**EXERCISE REQUIREMENTS:** Search the data for "theorem". Each line containing it is to be copied.

**ENTRIES SUPPLIED:**
-- ==== Sys2Proof/Tests/Slice0.lean ====
section
/-! SUPPORT. Slice0.lean: the model's own tests: small samples, for every statement with hypotheses a state and operands that meet
those of each of its clauses, ill-formed commands that WellFormed refuses, and values from the manual's worked examples. -/

set_option maxRecDepth 100000
set_option linter.all false

namespace Sys2Proof.Tests

open Sys2Proof.Machine

-- Samples that several statements share, and tests of their hypotheses.

def aPath (n port : Nat) (fe : Side) : Path := { number := n, port := port, fe := fe, home := fe, peer := ⟨false, 0x0A000001, 47100⟩ }
/-- An open session of a role, whose number is that of the role. -/
def aSession (n : Nat) : Session :=
  { number := n, role := n, paths := [aPath 0 0 .a], partnerWindow := 100000, window := 65536, counter := 3, rxConsumed := 7, partnerKey := [1, 2, 3] }
/-- A module in service with a session of every role. -/
def serving : State := { net := { sessions := [1, 2, 3, 4, 5, 6].map fun n => (n, aSession n) }, boot := { step := 11 }, sec := { fuses := [[9]] } }
def setFields (s : State) (l : List (Field × Nat)) : State := l.foldl (fun s f => s.rset f.1 f.2) s
/-- `n` bytes, zero but for those given at their offsets. -/
def bytes (n : Nat) (l : List (Nat × List Byte)) : List Byte :=
  l.foldl (fun p x => p.take x.1 ++ x.2 ++ p.drop (x.1 + x.2.length)) (zeroBytes n)
def aMsg (n : Nat) (p : List Byte) : Msg := ⟨n, 2, 77, p⟩

def hearsB (s : State) (m : Msg) (x : Session) (type len : Nat) : Bool :=
  decide (s.session m.session = some x) && !x.closing && s.roleAllows x.role type && m.payload.length == len
theorem hears_of {s : State} {m : Msg} {x : Session} {type len : Nat} (h : hearsB s m x type len = true) : s.Hears m x type len := by
  simp [hearsB] at h
  exact ⟨h.1.1.1, by simp [h.1.1.2], h.1.2, h.2⟩
def mayIssueB (s : State) (c : CoreId) : Bool :=
  s.coreRuns c && decide (0x60000 ≤ (s.core c.toNat).pc.toNat ∧ (s.core c.toNat).pc.toNat < 0x70000) &&
    match s.kernelOf c.toNat with
    | some k => decide ((s.core c.toNat).executed < k.limit)
    | none => false
theorem mayIssue_of {s : State} {c : CoreId} (h : mayIssueB s c = true) : s.MayIssue c := by
  unfold mayIssueB at h
  split at h
  · rename_i k hk
    simp at h
    exact ⟨h.1.1, h.1.2, k, hk, h.2⟩
  · simp at h
def takesB (s : State) (d : Datagram) : Bool :=
  s.portLive d.port && decide (s.rget Fld.NET_PCFG_MACSEC d.port = 0) && decide (d.vlan = (s.port d.port).applied.vlan) &&
    (!d.options && !d.fragment && !d.badSum && decide (d.sec = none)) && mtuOk d.port d.peer.v6 d.bytes.length && decide (d.dstUdp = s.net.udpPort) &&
    s.portAddress d.port d.peer.v6 d.dst
theorem takes_of {s : State} {d : Datagram} (h : takesB s d = true) : s.Takes d := by
  simp [takesB] at h
  obtain ⟨⟨⟨⟨⟨⟨a, b⟩, c⟩, e⟩, m⟩, f⟩, g⟩ := h
  exact ⟨⟨a, b⟩, c, ⟨by simp [e], by simp [e], by simp [e], e.2⟩, m, f, g⟩
def onPathB (s : State) (d : Datagram) (f : RxFrame) (k : Nat) (x : Session) (p : Path) : Bool :=
  takesB s d && decide (parseFrame d.bytes = some f) && decide (f.kind = k) && decide (s.session f.session = some x) &&
    decide (x.path f.path = some p) && decide (p.port = d.port ∧ p.peer = d.peer) && s.feUp p.fe
theorem onPath_of {s : State} {d : Datagram} {f : RxFrame} {k : Nat} {x : Session} {p : Path} (h : onPathB s d f k x p = true) :
    s.OnPath d f k x p := by
  simp only [onPathB, Bool.and_eq_true, decide_eq_true_eq] at h
  obtain ⟨⟨⟨⟨⟨⟨a, b⟩, c⟩, e⟩, f⟩, g⟩, i⟩ := h
  exact ⟨takes_of a, b, c, e, f, g, i⟩
def knowsB (s : State) (p : Nat) (v : Bool) (ip mac : Nat) : Bool :=
  (s.neighbor p v ip).any fun n => n.mac == mac && !n.stale (s.now (portSide p))
theorem knows_of {s : State} {p : Nat} {v : Bool} {ip mac : Nat} (h : knowsB s p v ip mac = true) : s.Knows p v ip mac := by
  unfold knowsB at h
  cases hn : s.neighbor p v ip with
  | none => simp [hn] at h
  | some n => simp [hn] at h; exact ⟨n, hn, h.1, h.2⟩
def mayWriteB (s : State) (m : Msg) (x : Session) : Bool :=
  decide (s.session m.session = some x) && !x.closing && s.mayActFor m.session && decide (x.role = 3) && !x.wantsProtected &&
    decide (s.sec.switch = none) && decide (s.twinState = 0)
theorem mayWrite_of {s : State} {m : Msg} {x : Session} (h : mayWriteB s m x = true) : s.MayWrite m x := by
  simp only [mayWriteB, Bool.and_eq_true, decide_eq_true_eq, Bool.not_eq_true'] at h
  obtain ⟨⟨⟨⟨⟨⟨a, b⟩, c⟩, e⟩, f⟩, g⟩, i⟩ := h
  exact ⟨a, b, c, ⟨e, f⟩, g, i⟩
def noWorkB (s : State) (n : Nat) : Bool :=
  (s.srv.requests.all fun r => r.2.session != n) && s.vid.contexts.all fun c => c.2.session != n
theorem noWork_of {s : State} {n : Nat} (h : noWorkB s n = true) : s.NoWork n := by
  simpa [noWorkB, State.NoWork] using h
theorem all_some {α : Type} {o : Option α} {P : α → Prop} [DecidablePred P] (h : o.all (fun k => decide (P k)) = true) :
    ∀ k, o = some k → P k := by
  intro k hk
  subst hk
  simpa using h
/-- A core in its code, with scalar registers set. -/
def aCore (l : List (Nat × Nat)) : Machine.Core :=
  { s := l.foldl (fun v x => v.set! x.1 (BitVec.ofNat 64 x.2)) (Vector.replicate 32 0), pc := 0x60010, state := .run }
/-- Core 3 runs a kernel of two cores in a batch. -/
def running (x : Machine.Core) (y : Machine.Core := { state := .run }) : State :=
  { serving with
    trim := { cores := ((List.replicate 64 {}).set 3 x).set 4 y, kernels := [{ coat := 0, index := 0, cores := [3, 4], unordered := false, limit := 4 }] }
    srv := { batch := some { slot := 0, phase := 0, runs := [{}] } } }
def numbers : List (Nat × Nat) := [(1, 5), (2, 2 ^ 64 - 1), (3, 0x60020), (4, 0x7FC00000), (5, 0x7F800000), (6, 0x3F800000)]
def aHeader : LathHeader := { minor := 0, nondet := false, skim := false, length := 0, sections := 0, coats := 1, kind := 1, ident := [], version := 1, footprint := 0, batchRows := 1, context := 8, skimPair := [] }
def aCoat : Coat := { kind := 3, biasBinding := false, format := 6, anchor := 0, shift := 0, fatal := 0, k := 1, n := 1, dest := 255, programs := 0, firstProgram := 0, firstPass := 0, passes := 0, attention := 0, weights := 0, bias := 0, scales := 0, kernels := 1, deps := 0, firstKernel := 0, depList := [] }
def aKernel : Kernel := { flags := 0, codeOffset := 0, codeSize := 16, entry := 4, mask := 24, itemsFixed := 3, itemsPerRow := 2, limit := 4, zeroSize := 20, window := 0, windowStride := 64, windowSize := 64, bindings := [] }
def anImage : Image := { header := aHeader, coats := [aCoat], kernels := [aKernel] }
/-- A batch of one row of request 9 stands at the first coat of an image. -/
def atCoat (g : Image) (b : Batch) : State :=
  { serving with srv := { slots := [(0, { state := .ready, image := some g })], batch := some { b with runs := if b.runs.isEmpty then List.replicate g.coats.length {} else b.runs } } }
def aBatch : Batch := { slot := 0, phase := 0, rows := [{ tag := 9, seq := 0, seed := 0, step := 0, length := 0 }] }
def aRequest : Request := { row := 9, session := 1, tag := 77, number := 2, gen := false, customer := 1, slot := 0, priority := 0, bucket := 0, deadline := 0, admitRec := 9, debit := 5 }
def aSequence : Sequence := { row := 9, slot := 0, prompt := [5, 6], tokenLimit := 8, allowance := 1000 }
/-- A sequence, 4, of request 9 in slot 0. -/
def generating (x : Sequence) (r : Request := { aRequest with gen := true, seq := some 4 }) : State :=
  { serving with srv := { slots := [(0, { state := .ready, image := some { anImage with header := { aHeader with kind := 2, context := 64 } } })], requests := [(9, r)], sequences := [(4, x)] } }
def aWindow : Window := { kh := 1, kw := 1, ky0 := 0, kx0 := 0, khw := 1, kww := 1, sy := 1, sx := 1, dy := 1, dx := 1, pt := 0, pb := 0, pl := 0, pr := 0, sr := 1, sc := 1 }
def aProgram (kind : Nat) : Program := { kind := kind, flags := 0, format := 6, src := 0, dst := 0, aux := 0, h := 1, w := 1, c := 1, g := 1, win := aWindow, oh := 1, ow := 1, maxb := 2 }
/-- An image of one coat of a kind, with programs of these kinds, no kernel and an empty weight. -/
def coatImage (kind : Nat) (programs : List Nat) : Image :=
  { header := aHeader, coats := [{ aCoat with kind := kind, kernels := 0, programs := programs.length }], programs := programs.map aProgram
    weights := [{ kind := 1, format := 6, scale := 0, object := 0, offset := 0, length := 0, elements := 0, digest := [] }], bindings := [⟨1, 0, 0, 256⟩]
    attns := [{ paged := false, causal := false, stencil := true, kvFormat := 6, qFormat := 6, qHeads := 1, kvHeads := 1, dim := 1, layer := 0, scale := 0, q := 0, k := 0, v := 0, out := 0, page := 0 }] }
def aKey : TileKey := { slot := 0, coat := 0, prog := 0, ky := 0, kx := 0, ctile := 0, ntile := 0, group := 0 }
def aTile : Tile := { key := aKey, columns := [[.fin false 0 0]] }
def aPass : Pass := { stripe := 0, rowStripe := 0, key := aKey, first := true, last := true, bank := 0 }
def aPort : Port := { applied := { v4 := true, ipv4 := 0x0A0000FE, prefix4 := 24, v6 := true, ipv6 := 5, prefix6 := 64 } }
/-- Both ports of front end A and the others are up, with addresses, and the peer of `aPath` is a known neighbour of port 0. -/
def linked (l : List (Field × Nat) := []) : State :=
  setFields { serving with
    cont := { feA := { state := .up }, feB := { state := .up } }
    net := { sessions := serving.net.sessions, ports := [aPort, aPort, aPort, aPort, aPort, aPort], neighbors := [⟨0, false, 0x0A000001, 99, true, 0, 0⟩, ⟨0, true, 6, 98, true, 0, 0⟩] } }
    ([(Fld.SYS_GATE_PORT, 63)] ++ l)
def linkedPorts (l : List (Field × Nat) := []) : State :=
  (List.range 6).foldl (fun s p => s.rset Fld.NET_PSTAT_LINK 1 p) (linked l)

**EXERCISE RESULT:**
theorem hears_of {s : State} {m : Msg} {x : Session} {type len : Nat} (h : hearsB s m x type len = true) : s.Hears m x type len := by
theorem mayIssue_of {s : State} {c : CoreId} (h : mayIssueB s c = true) : s.MayIssue c := by
theorem takes_of {s : State} {d : Datagram} (h : takesB s d = true) : s.Takes d := by
theorem onPath_of {s : State} {d : Datagram} {f : RxFrame} {k : Nat} {x : Session} {p : Path} (h : onPathB s d f k x p = true) :
theorem knows_of {s : State} {p : Nat} {v : Bool} {ip mac : Nat} (h : knowsB s p v ip mac = true) : s.Knows p v ip mac := by
theorem mayWrite_of {s : State} {m : Msg} {x : Session} (h : mayWriteB s m x = true) : s.MayWrite m x := by
theorem noWork_of {s : State} {n : Nat} (h : noWorkB s n = true) : s.NoWork n := by
theorem all_some {α : Type} {o : Option α} {P : α → Prop} [DecidablePred P] (h : o.all (fun k => decide (P k)) = true) :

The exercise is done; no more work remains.